Все станет ещё очевиднее, если сказать, что несколькими строчками выше, буквальным предвестьем, возникает уже знакомая, знаковая фекально-литературная тема. Задержавший Моллоя полисмен вполне естественно требует у него личные бумаги. «А-а, бумаги. Единственная бумага, которую я ношу сейчас с собой, это клочки газеты для подтирки, разумеется, когда у меня есть стул. О, я не хочу этим сказать, что подтирают всякий раз, когда у меня стул, нет, но мне приходится быть наготове, настороже».(19.)

17.
Обретение имени совпадает с утратой индивидуальности. Утрата эта совпадает с возникновением адекватности в разговоре: Моллой начинает отвечать на вопросы следователя. До этого ничего такого не выходило: улица была с односторонним движением (в этом, кстати, он тоже сын своей матери, которую кроме Моллоя никто понять не может. Но он, одновременно, и сама мать, постоянно теряющая ключ шифровки, забывающая чему соответствует то или иное количество ударов по голове). Моллой неоднократно жалуется, что «когда меня втягивают в разговор, я искренне верю, что отвечаю на заданные вопросы, а на самом деле, оказывается, ничего подобного».(18.)
Что, в свою очередь, приводит к возникновению темы гниения и разложения. Именно этот мотив сопровождается риторическими фигурами речи, точно отправляемыми гипотетическим собеседникам — во что бы то ни стало, Моллой хочет сохранить найденную адекватность.

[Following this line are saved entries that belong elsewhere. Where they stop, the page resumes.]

-- ==== Sys2Proof/Laws/State.lean ====
section
/-! SUPPORT. What the named operations leave as it is: one lemma per part of the core and per operation. -/
namespace Sys2Proof.Machine
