/-- The core once epoch, bitmaps and removed sources have changed, before it gives the departed cores' slices away (R219). -/
def Alesh.membershipOf (a : Alesh) (c : Bytes) : Alesh :=
  let b := applyChange c (a.memb.members, a.memb.draining)
  { a with memb := { a.memb with members := b.1, draining := b.2, pending := none, removed := (certNodes c).foldl insertNat a.memb.removed } }

/-- From a core to the one whose epoch, bitmaps and removed sources a removal has changed, its marks and credits with them. -/
structure Departed (a x : Alesh) (c : Bytes) : Prop where
  frame : ∃ suspects, x = { a.membershipOf c with
    memb := { (a.membershipOf c).memb with suspects := suspects }, ports := x.ports, dict := x.dict, health := x.health }
  same : SameBut [O.MEMBERSHIP_EPOCH] [O.LOSS_SUSPECT, O.WATCH_LIST] a x
  epoch : x.num O.MEMBERSHIP_EPOCH = certEpoch c

/-- Outside a job a removal gives the departed cores' slices away and records itself (R219, R231, R291). -/
theorem Alesh.effect_of_removes {a : Alesh} {c : Bytes} (hcore : a.ctl.core = .idle) (hrem : certRemoves c = true) :
    ∃ x, Departed a x c ∧ a.effect c = (x.reassign ((certNodes c).filter a.isMember)).chronoMembership c := by
  obtain ⟨hleave, hretire, hjoin⟩ := kind_of_removes hrem
  unfold Alesh.effect
  extract_lets ns k gone leaving new was before mine b m0 m heard p0 p d x
  have hmine : mine = a := if_neg hjoin
  have hnew : new = [] := if_neg hjoin
  have hgone : gone = (certNodes c).filter a.isMember := if_pos hrem
  have hm : m = (a.membershipOf c).memb := by
    have hm0 : m0 = a.memb := congrArg Alesh.memb hmine
    simp only [m, hm0, hmine, hnew, hrem, if_true, List.foldl_nil]
    rfl
  obtain ⟨ports, hreclaim⟩ := d.foldl_reclaim_frame gone
  have hx : x = ({ d with ports := ports } : Alesh).setSuspects (d.memb.suspects.filter fun n => b.1.contains n) := by
    simp only [x, hreclaim]
  have hd : d = (({ a with memb := (a.membershipOf c).memb, ports := p } : Alesh).setNum O.MEMBERSHIP_EPOCH (certEpoch c)).watchMembers := by
    simp only [d, hm, hmine]
  have hdeparted : Departed a x c := by
    rw [hx, hd]
    refine ⟨⟨_, rfl⟩, ⟨fun k hk => Alesh.num_setNum_ne _ _ (by simpa [eq_comm] using hk), fun k hk => ?_⟩, Alesh.num_setNum_same ..⟩
    simp only [List.mem_cons, List.not_mem_nil, or_false, not_or] at hk
    exact (Alesh.dom_setDom ..).trans ((if_neg (Ne.symm hk.1)).trans ((Alesh.dom_setDom ..).trans (if_neg (Ne.symm hk.2))))
  refine ⟨x, hdeparted, ?_⟩
  have hjob : x.inJob = false := by
    obtain ⟨suspects, hframe⟩ := hdeparted.frame
    have hctl : x.ctl = a.ctl := by rw [hframe]; rfl
    simp [Alesh.inJob, hctl, hcore]
  have hk : (decide (k = cJoin) && new.contains a.node && x.ctl.core == CoreState.joined) = false := by
    rw [decide_eq_false hjoin, Bool.false_and, Bool.false_and]
  simp only [hk, hjob, Bool.false_eq_true, if_false, hrem, if_true, hgone]
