/-- Field types (00 Table 00-5). own: written by a command of its own, so that REGISTER_WRITE leaves it. -/
inductive RegType where
  | rw | rw1c | rws | own
deriving DecidableEq, Repr

/-- How many copies a field has, and whose they are. -/
inductive RegScope where
  /-- One copy, in the window of each physical function. -/
  | dev
  /-- One copy per physical function. -/
  | pf
  /-- One copy per function. -/
  | fn
  /-- One copy per function and index. -/
  | fnk
  /-- One copy per tenant, in its virtual function's window. -/
  | vf
  /-- One copy per index (a district, a core, a device, a context), in the window of each physical function. -/
  | idx
  /-- One copy per function and ring pair. -/
  | pair
  /-- One copy per unit that RAS_UNIT_SEL can name. -/
  | sel
deriving DecidableEq, Repr

/-- What a write outside a stated range does: takes the nearest bound (02 R56), or leaves the field (14 R342). -/
inductive RegBound where
  | none | near | keep
deriving DecidableEq, Repr

/-- Where a field stands and how it takes a write. -/
structure RegInfo where
  slot : Nat
  off : Nat
  stride : Nat
  count : Nat
  scope : RegScope
  lo : Nat
  width : Nat
  type : RegType
  reset : Nat
  min : Nat
  max : Nat
  /-- The field must not be zero (00 R13). -/
  nz : Bool
  bound : RegBound
  /-- Offset in the virtual function's view of the slot, if it is writable there. -/
  vfOff : Option Nat

def RegInfo.of (slot off stride count : Nat) (scope : RegScope) (lo width : Nat) (type : RegType) (reset min max : Nat)
    (nz : Bool) (bound : RegBound) (vfOff : Option Nat) : RegInfo :=
  { slot, off, stride, count, scope, lo, width, type, reset, min, max, nz, bound, vfOff }
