-- ==== Sys2Proof/Machine/CtxOps.lean ====
section
/-!
DEFINITION. Contexts that fault, are torn down and reset (13 R315, R316, 15 R346).
-/
namespace Sys2Proof.Machine

/-- A tenant context takes a fresh memory key and a fresh private prefix domain (09 R229, 15 R346). -/
def Dev.freshKey (d : Dev) (c : Nat) : Dev :=
  if c ≥ 1024 then d else
  let (n, d) := d.draw
  (d.modCtx c fun x => { x with keyGen := n + 1 }).putTen c { d.ten c with domain := n + 1 }

/-- The orders of a context complete (step 4): the order whose work faulted with the fault's code, every other with the
teardown's. TRAIN_STEP orders leave the ledger, and rounds stopped before their verdict are abandoned. -/
def Dev.endCtxOrders (d : Dev) (c code other : Nat) (faulting : Option OrderId) : Dev :=
  let mine := d.orders.filter fun o => o.ctx == c && o.phase != .ended
  let d := (mine.filter fun o => o.opcode == opTrain).foldl (fun d o => match d.step? o.id with
    | none => d
    | some x =>
      let d := (d.stopStep o.id).closeOpt o.id
      if x.started then d else d.setSteps (d.steps.filter fun y => y.o != o.id)) d
  mine.foldl (fun d o =>
    d.endOrder o.id (if faulting = some o.id then code else other) (d.hgSource c) false) d

/-- The transfers that an instance of a context has in flight on a core are abandoned while it runs on to its tile boundary
(R315, step 2): late responses are discarded. -/
def Dev.abandonTags (d : Dev) (i c : Nat) : Dev :=
  match (d.core i).inst with
  | none => d
  | some y =>
    if y.ctx ≠ c ∨ y.inFlight.isEmpty = true then d else
    let d := y.outstanding.foldl (fun d (_, t) => d.landSome i c t.desc) d
    (d.modInst i fun y => { y with tags := [] }).modCore i fun x => { x with
      dmaGen := x.dmaGen + 1, late := x.late ++ (y.outstanding.map fun (t, g) => (t, g.gen)) }

/-- A tenant context enters TEARDOWN, and steps 1 to 4 of R315 are taken. code is the fault's, or 0. -/
def Dev.teardown (d : Dev) (c code : Nat) (faulting : Option OrderId) (after : CtxState) : Dev :=
  let x := d.ctx c
  if c ≥ 1024 ∨ x.state = .teardown ∨ x.state = .faulted then d else
  let other := if code ≠ 0 then 0x0300 else 0x0301
  let (m, d) := d.mark (d.hgSource c)
  let d := if code = 0 then d
    else ((d.putReg .schFaultCode c code).putReg .schFaultValid c 1).putReg .schFaultTime c m
  let d := d.modCtx c fun x => { x with
    state := .teardown, block := 0, blockStart := 0, rootLoading := false
    afterTeardown := if code ≠ 0 then .faulted else after }
  let d := d.stopCtxProgs c (if code ≠ 0 then code else other) .teardown
  let d := (d.coresOf c).foldl (fun d i => d.abandonTags i c) d
  let d := d.dropWaits fun w => w.ctx == c
  let d := (d.endTenantReqs c other).releaseServing c
  let d := (d.gatesOf c).foldl Dev.freeGate d
  d.endCtxOrders c code other faulting

/-- Nothing of a context runs any more: its teardown can end. -/
def Dev.stoppedAll (d : Dev) (c : Nat) : Bool :=
  !(d.cores.any fun (_, x) => x.insts.any fun y => y.ctx == c) && (d.saves.all fun r => r.inst.ctx != c) &&
    (d.progBlocks c).isEmpty

/-- SHARES from TENANT_MAP (R303). -/
def Dev.mapShares (d : Dev) (c : Nat) : Dev := d.putReg .schShares c (d.tenant c).weight

/-- Steps 5 and 6 of R315: mappings go, their frames are scrubbed, and the context leaves TEARDOWN. -/
def Dev.teardownDone (d : Dev) (c : Nat) : Dev :=
  let x := d.ctx c
  let d := x.maps.foldl (fun d m => d.scrub m.phys m.bytes) d
  let d := d.cores.foldl (fun d (i, y) => if y.lastCtx = c then d.modCore i fun z => { z with lastCtx := 0x7FE } else d) d
  let d := if x.slot = 0xFF then d else d.putSlot x.slot 0x7FF
  let d := d.modCtx c fun x => { x with
    state := x.afterTeardown, slot := 0xFF, maps := [], tables := [], keyGen := 0, cmdWaiting := [], flrWaiting := false
    idleSince := 0, waitingSince := 0, unfault := false, vtime := if x.unfault then 0 else x.vtime }
  let d := if x.unfault then d.mapShares c else d
  (if x.afterTeardown = .idle then d.freshKey c else d).fillSlots

/-- A context leaves FAULTED (R316). -/
def Dev.resetCtx (d : Dev) (c : Nat) : Dev :=
  let d := (d.gatesOf c).foldl Dev.freeGate d
  let d := d.modCtx c fun x => { x with
    state := if (d.districtOf c).isNone then .absent else .idle, maps := [], tables := [], vtime := 0, idleSince := 0 }
  (d.freshKey c).mapShares c

/-- Work of a program faults (R315): a tenant context is torn down; a system context's program ends with the code. -/
def Dev.faultProg (d : Dev) (f s code : Nat) : Dev :=
  match d.prog f s with
  | none => d
  | some p => if p.ctx < 1024 then d.teardown p.ctx code p.kind.order? .faulted else d.stopProg f s code .programEnd

/-- Work of an order faults (R315). -/
def Dev.faultOrder (d : Dev) (o : OrderId) (code src : Nat) : Dev :=
  match d.order? o with
  | none => d
  | some x => if x.ctx < 1024 then d.teardown x.ctx code (some o) .faulted else d.failOrder o code src

/-- A context faults through work that no order or program stands for. -/
def Dev.faultCtx (d : Dev) (c code : Nat) : Dev := if c < 1024 then d.teardown c code none .faulted else d

/-- An instance faults at an address (04 R115): the core records it and stands in FAULTED, and its program ends. -/
def Dev.faultAt (d : Dev) (i code pc : Nat) : Dev :=
  match (d.core i).inst with
  | none => d
  | some y =>
    let (m, d) := d.mark (srcCore i)
    let d := (((d.putReg .corFaultCode i code).putReg .corFaultValid i 1).putReg .corFaultPc i pc).putReg .corFaultTime i m
    ((d.loseOpt y.field y.slot).dropInst i .faulted).faultProg y.field y.slot code

/-- The instruction that an instance has come to faults. -/
def Dev.faultCore (d : Dev) (i code : Nat) : Dev :=
  d.faultAt i code (match (d.core i).inst with | some y => y.pc | none => 0)

end Sys2Proof.Machine
end

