/-- What a report counts, but for an uncorrectable error, which its reader counts (R382 to R384, 11 R263). -/
def Dev.strike (d : Dev) (e : EccStrike) : Dev :=
  match e with
  | .corrected a => match regionOf a, d.devOf a with
    | _, some v => (d.putMemDev v { d.memDev v with ce := sat32 ((d.memDev v).ce + 1) }).countCe kDevice v 1
    | .pond i, _ => d.countCe kCore i 1
    | .reservoir t, _ => d.countCe kUncore t 1
    | _, _ => d
  | .retried a n => match d.devOf a with
    | some v => d.putMemDev v { d.memDev v with retry := sat32 ((d.memDev v).retry + n) }
    | none => d
  | .linkFailed a => match d.devOf a with
    | some v => d.linkFail v a
    | none => d
  | .uncorrectable _ => d
  | .aqueductRetry q n => d.setCanal { d.canal with aqRetry := d.canal.aqRetry.set q (sat32 (nth 0 d.canal.aqRetry q + n)) }

/-- Every report of a list. -/
def Dev.strikes (d : Dev) (l : List EccStrike) : Dev := l.foldl Dev.strike d

/-- A burst in pieces whose link failed its eighth retry: it counts as uncorrectable (11 R263). -/
def linkLost (l : List EccStrike) (ps : List (Nat × Nat)) : Bool :=
  l.any fun e => match e with
    | .linkFailed a => ps.any fun p => overlap p.1 p.2 (a / 64 * 64) 64
    | _ => false

/-! ### Faults of a unit's accesses (11 R265, 13 R315) -/

/-- A fault that a unit's access has met is taken: by the work that the unit did it for. -/
def Dev.takeFault (d : Dev) (f : MemFault) : Dev :=
  let d := match f.prog, f.order with
    | some (x, s), _ => d.faultProg x s f.code
    | none, some o => match d.order? o with
      | some y => if f.ctx < 1024 then d.teardown f.ctx f.code (some o) .faulted
        else if y.fieldsLeft.isEmpty then d.failOrder o f.code (d.hgSource f.ctx)
        else d.stopOrderProgs o f.code .programEnd
      | none => d.faultCtx f.ctx f.code
    | none, none => d.faultCtx f.ctx f.code
  (match f.addr with | some a => d.ueAt a | none => d).resettle f.ctx

/-- The faults that units have met in a command are taken. -/
def Dev.settleFaults (d : Dev) : Dev :=
  if d.memFaults.isEmpty then d else (d.memFaults.foldl Dev.takeFault (d.setMemFaults [])).pump

/-- What follows once the accesses of a unit have all gone through. -/
def Dev.unlessFault (d : Dev) (f : Dev → Dev) : Dev := if d.memFaults.isEmpty then f d else d

/-- A command of a unit: the faults of its accesses are taken at its end. -/
def liveUnit (i : Instr) (s : State) (f : Dev → Dev) : Host.Outcome State Fault Refusal :=
  live i s fun d => (f d).settleFaults

end Sys2Proof.Machine
end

[ - Ну, хорошо, а если ты обращаешься, как ты говоришь, к тем, кто текста Беккета в глаза не видел, какую ценность имеют для него твои вышивания крестиком? Ведь в отсутствии почвы под ногами, объяснённых правил, всё тобой написанное превращается в груду искореженных отсутствием логики и смысла слов, разве нет?
- Всё дело в том (и это важно), что всё здесь описываемое имеет к тексту Беккета самое опосредованное отношение. При том, что я действительно читаю его романную трилогию, мне, как и каждому нормальному читателю важен не сам текст, но то, что посредством его открывается во мне, тот минимум, что продвигает меня ко мне. Занятые этим путешествием, мы не читаем, но скользим по поверхности прочитанного, как собаки интуитивно вынюхивая свою травку, набредая в недрах текста на свой след.
Я оставляю за читателем возможность подозревать меня в несамостоятельности, зависимости etc. Я-то знаю, что пишу свой собственный текст, который важен не уподоблениями подлиннику (для чего здесь и рассыпаны горсти цитат), но различием, расхождением, градусам собственного опыта, который выглядит и проступает на фоне чужого опыта ещё более отчётливо и явно. Другое дело, что наверняка знать об этом могу только я. ]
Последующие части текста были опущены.